Fraser’s first album, or L.P. was released on the Nevis Label away back in 1971. ‘Shamrock and Heather’ was popular and in those days it was an honour to be asked to release an album. Several years later, 1974/75 (nobody can remember) a second album, ‘Farewell Tae Tarwathie’ was released, again on the Nevis Label.

These were the last two ‘solo’ albums which Fraser released until 2021 when he released ‘Every Song’s a Story’ on the GREENTRAX Label. Fraser reckons that this is by far the best album he has released. Not only does it have a fine selection of songs, it is brilliantly engineered and produced by his brother, Ian.

The contract management, the singing at clubs etc., the organising of venues, writing of books and laterally, the writing of songs have weaved in and out of Fraser’s life over a fairly long period of time. Born in 1947 with a Welsh mother and a bag-piping Scottish father (he was actually Pipe-major of the London Scottish) it seemed natural that he would be musical but his instrumental skills are limited.

Fraser is a ‘song’ man. He believes true folk is all about songs and the telling of stories, and if you just want a story, he has plenty of them as well.

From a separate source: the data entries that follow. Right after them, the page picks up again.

theorem statusWord_bit (r w b : Bool) {n : Nat} (hn : n < 65536) (i : Nat) :
    (statusWord r w b n).getLsbD i = (decide (i < 32) && (if i < 16 then n.testBit i
      else if i = 29 then b else if i = 30 then w else if i = 31 then r else false)) := by
  have hhigh : 16 ≤ i → n.testBit i = false := fun h =>
    Nat.testBit_lt_two_pow (Nat.lt_of_lt_of_le hn (Nat.pow_le_pow_right Nat.zero_lt_two h))
  by_cases h32 : i < 32
  · simp only [statusWord, pack, List.foldl, BitVec.getLsbD_or, BitVec.getLsbD_shiftLeft, BitVec.getLsbD_ofNat, b2n_testBit, h32,
      decide_true, Bool.true_and, Nat.sub_zero, Nat.not_lt_zero, decide_false, Bool.not_false]
    by_cases h16 : i < 16
    · simp [h16, show i < 29 by omega, show i < 30 by omega, show i < 31 by omega]
    · rw [hhigh (by omega)]
      by_cases h31 : i = 31
      · simp [h31]
      · by_cases h30 : i = 30
        · simp [h30]
        · by_cases h29 : i = 29
          · simp [h29]
          · simp [h16, h29, h30, h31, show i < 29 by omega, show i < 30 by omega, show i < 31 by omega]
  · simp [h32, BitVec.getLsbD_of_ge _ i (Nat.le_of_not_lt h32)]

/-- The fields of the status word are what it was made of. -/
theorem statusWord_fields (r w b : Bool) {n : Nat} (hn : n < 65536) :
    bit (statusWord r w b n) 31 = r ∧ bit (statusWord r w b n) 30 = w ∧ bit (statusWord r w b n) 29 = b ∧
      fld (statusWord r w b n) 28 16 = 0 ∧ fld (statusWord r w b n) 15 0 = n := by
  simp only [bit, statusWord_bit _ _ _ hn]
  refine ⟨by simp, by simp, by simp, Nat.eq_of_testBit_eq fun i => ?_, Nat.eq_of_testBit_eq fun i => ?_⟩
  · rw [fld_testBit, statusWord_bit _ _ _ hn]
    by_cases hi : i < 13
    · simp [show ¬ 16 + i < 16 by omega, show 16 + i ≠ 29 by omega, show 16 + i ≠ 30 by omega, show 16 + i ≠ 31 by omega]
    · simp [hi]
  · rw [fld_testBit, statusWord_bit _ _ _ hn]
    by_cases hi : i < 16
    · simp [hi, show i < 32 by omega]
    · have : n.testBit i = false :=
        Nat.testBit_lt_two_pow (Nat.lt_of_lt_of_le hn (Nat.pow_le_pow_right Nat.zero_lt_two (Nat.le_of_not_lt hi)))
      simp [hi, this]

/-- Of a whole packet and its CRC the check leaves the packet. -/
theorem spiBody_good {ws : List W32} {n : Nat} (hn : n = ws.length + 1) :
    spiBody n (ws ++ [crc32cBE ws]) false = some ws := by
  simp [spiBody, hn]

/-- An early rise, a wrong count or a wrong CRC leaves nothing. -/
theorem spiBody_bad {ws : List W32} {crc : W32} {n : Nat} {early : Bool}
    (h : early = true ∨ crc ≠ crc32cBE ws ∨ n ≠ ws.length + 1) : spiBody n (ws ++ [crc]) early = none := by
  rcases h with h | h | h
  · simp [spiBody, h]
  · simp [spiBody, Ne.symm h]
  · simp [spiBody, Ne.symm h]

One of his greatest honours was when CLYDE Football Club asked him, back in the 1970s, to write a couple of songs for them and release them on a single. This was the first for Scottish football clubs. ‘The Song of the Clyde’ and ‘One, Two, Three’ were played before every Clyde home match for many, many years and still they get played on ‘big’ occasions. The single was voted ‘Football Anthem of the Century’ by BBC in and around 2000, beating all the ‘big’ club anthems on the way.